Giving further insight to the activities of the insurgents, Hajira said, “Boko Haram had sowed the seed of insurgency long ago. There was a time they came to Borno unknown to us, they were giving people forms to fill and giving out loans to those who filled the forms. Just at the bottom of the form was the word Boko Haram. But nobody smelt a rat. They gave a lot of people money in the form of loan.

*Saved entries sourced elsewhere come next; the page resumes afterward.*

/-- The rows that a restored block takes from its frame: their old uncorrectable words are gone, and words that the frame holds poisoned are
uncorrectable in the row too (R240). -/
def State.rowsBack (s : State) (v : Saved) (b : Block) (tile : Bool) : State :=
  let n := b.rows.length
  let moved := (List.range (n + b.accu.length)).filter fun k => !v.refs.any fun r => r.1 == k
  let s1 := s.clearRows b.core ((moved.filter fun k => k < n).map fun k => b.rows.getD k 0) ((moved.filter fun k => n ≤ k).map fun k => b.accu.getD (k - n) 0)
  if s.poison.isEmpty then s1
  else
    let (_, ro, _) := frameOffs b.warps.length b.rowSet.total tile
    moved.foldl (fun s k =>
      let bad := s.inlineBad b.ctx (v.frame.toNat + ro + 4096 * k)
      if k < n then
        let x := match v.snap.warpRow k, b.warpRow k with
          | some (w, _), some (u, _) => ((v.snap.warps[w]?).map Warp.wslot).getD 0 % 16 ^^^ ((b.warps[u]?).map Warp.wslot).getD 0 % 16
          | _, _ => 0
        { s with poolBad := s.poolBad ++ bad.map fun w => (b.core * 768 + b.rows.getD k 0) * 512 + (w ^^^ x) }
      else { s with accBad := s.accBad ++ (bad.map fun w => b.core * 1024 + 8 * b.accu.getD (k - n) 0 + w / 64).eraseDups }) s1
/-- The saved block on its new core and slot (R407). -/
def State.revive (s : State) (v : Saved) (core : Nat) (x : VarE) : State :=
  let b := s.readFrame v (bit x.vflags 0)
  let slot := s.freeSlot core
  let here := fun (acc : Bool) => v.refs.filter fun r => r.2.1 == core && decide (v.snap.rows.length ≤ r.1) == acc
  let claim := fun (acc : Bool) (n : Nat) (off : Nat) =>
    let used := s.usedRows core slot acc
    let mine := (here acc).filter fun r => !used.contains r.2.2
    let fresh := s.freeRows core n acc (used ++ mine.map fun r => r.2.2)
    ((List.range n).foldl (fun (a : List Nat × List Nat) k =>
      match mine.find? fun r => r.1 == off + k with
      | some r => (a.1 ++ [r.2.2], a.2)
      | none => (a.1 ++ [a.2.headD 0], a.2.drop 1)) ([], fresh)).1
  let rows := claim false b.rows.length 0
  let accu := claim true b.accu.length b.rows.length
  let free := (List.range Config.warpSlots).filter fun k => !(s.usedWs core slot).contains k
  let b1 : Block := { b with
    core := core, slot := slot, rows := rows, accu := accu, slice := 0, sliceLen := s.tsliceLen, preReq := false, drain := false, spillWait := false, ef := [], nlost := 0
    warps := (List.range b.warps.length).filterMap fun k => (b.warps[k]?).map fun w => { w with wslot := free.getD k 0 }
    rings := b.rings.map fun r => (r.1, { r.2 with pops := r.2.pops.map fun (t : TRef) => { t with core := core, slot := slot } }) }
  let s1 := { s with
    saved := s.saved.filter fun y => !(y.grid == v.grid && y.lin == v.lin)
    cores := s.cores.map fun (c : Nat × CoreSt) => (c.1, { c.2 with
      cq := c.2.cq.map fun (m : Cmd) => if m.grid == v.grid && m.lin == v.lin && m.st == CmdSt.held then { m with st := .reserved } else m }) }
  let s2 := { s1 with
    blocks := s1.blocks ++ [{ b1 with spillWait := s1.mustSpill core rows accu }]
    remOut := s1.remOut.map fun (r : RemOut) => if r.grid == v.grid && r.lin == v.lin then { r with t := { r.t with core := core, slot := slot } } else r
    xreqs := s1.xreqs.map fun (r : XReq) => if r.grid == v.grid && r.lin == v.lin then { r with t := { r.t with core := core, slot := slot } } else r }
  let s3 := (s2.modQuad (quadOf core) fun q => { q with tab := q.tab ++ v.wd.map fun (p : Pass) => { p with core := core, slot := slot } }).modCore core
    fun c => { c with
      cq := v.cmds.map (fun (m : Cmd) => { m with core := core, slot := slot, st := if m.err.isSome then CmdSt.moved else .reserved }) ++ c.cq
      mrets := c.mrets ++ v.mrets.map fun (m : Mret) => { m with slot := slot } }
  let s4 := ((s3.rowsBack v b1 (bit x.vflags 0)).acquire core b.ctx .dev).cancelHeld core slot v.cancels
  s4.modBlock core slot fun b => { b with
    warps := b.warps.map (fun (w : Warp) => { w with threads := w.threads.map Thread.resume }), fetchVa := none, why := b.why.filter fun w => w != .fetch
    state := if b.why.any (fun w => w != .fetch) then b.state else .running, frozenTile := b.frozenTile && b.why.contains .tileFault }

A few months later, they came for those who took the loans. Since they could not pay they were taken to their camps and armed. Some of them were given guns and were trained to fight in the camps. That was the way they recruited people.”
Hajira who is currently unemployed recalled that her student days at the College of Education, Bama was characterized by the excesses of Islamic fundamentalists. “in those days you dare not put on skirt that is too short in their own thinking. Ladies dared not put on trousers. They were subjected to abuses and ridicule. Some were lynched in the process and there were cases of people allegedly killed for their faith. The north east had been a hot bed of religious crisis unfortunately it did not get enough media attention.”
At the programme, the President of Journalists for Christ, Mr. Lekan Otufodunrin reasoned that people in IDP camps deserves a good life urging the media to deliberately report the undercurrents in those camps.

The project will examine the media portrayal and reportage of and about internally displaced persons (IDPs) in the three case study countries of Nigeria, Kenya and DRC with a view to identifying gaps in reportage within the context of advancing in-depth reportage on IDPs in Africa.

The project also aims at galvanizing stakeholders to respect and uphold basic rights and principles in line with the ‘Guiding Principles on Internal Displacement’ intended to enhance an effective and timely response to the needs of IDPs.
At the one-day event which held at the Media Career centre, Ogba Lagos several participants shared their experience of IDP camps in Nigeria giving grueling account of the plight of the people in these camps and how the officials take advantage of the people. Mrs. Aramide Oikelome who runs an orphanage also shared her experience after she brought two of the displaced children in Benue to her ophanage as a result of the Fulani herdsmen onslaught on the people a few months ago. She said the experience of the two children who lost their parents during the crisis is symptomatic of what the vast majority are going through in the camps. “The only good thing about the children is that they are in good hands in our orphanage. Many of the children in the IDPs don’t have that luxury. Our advocacy is that the IDP should just be a transit point while there must be moves to integrate the displaced persons into proper family life.”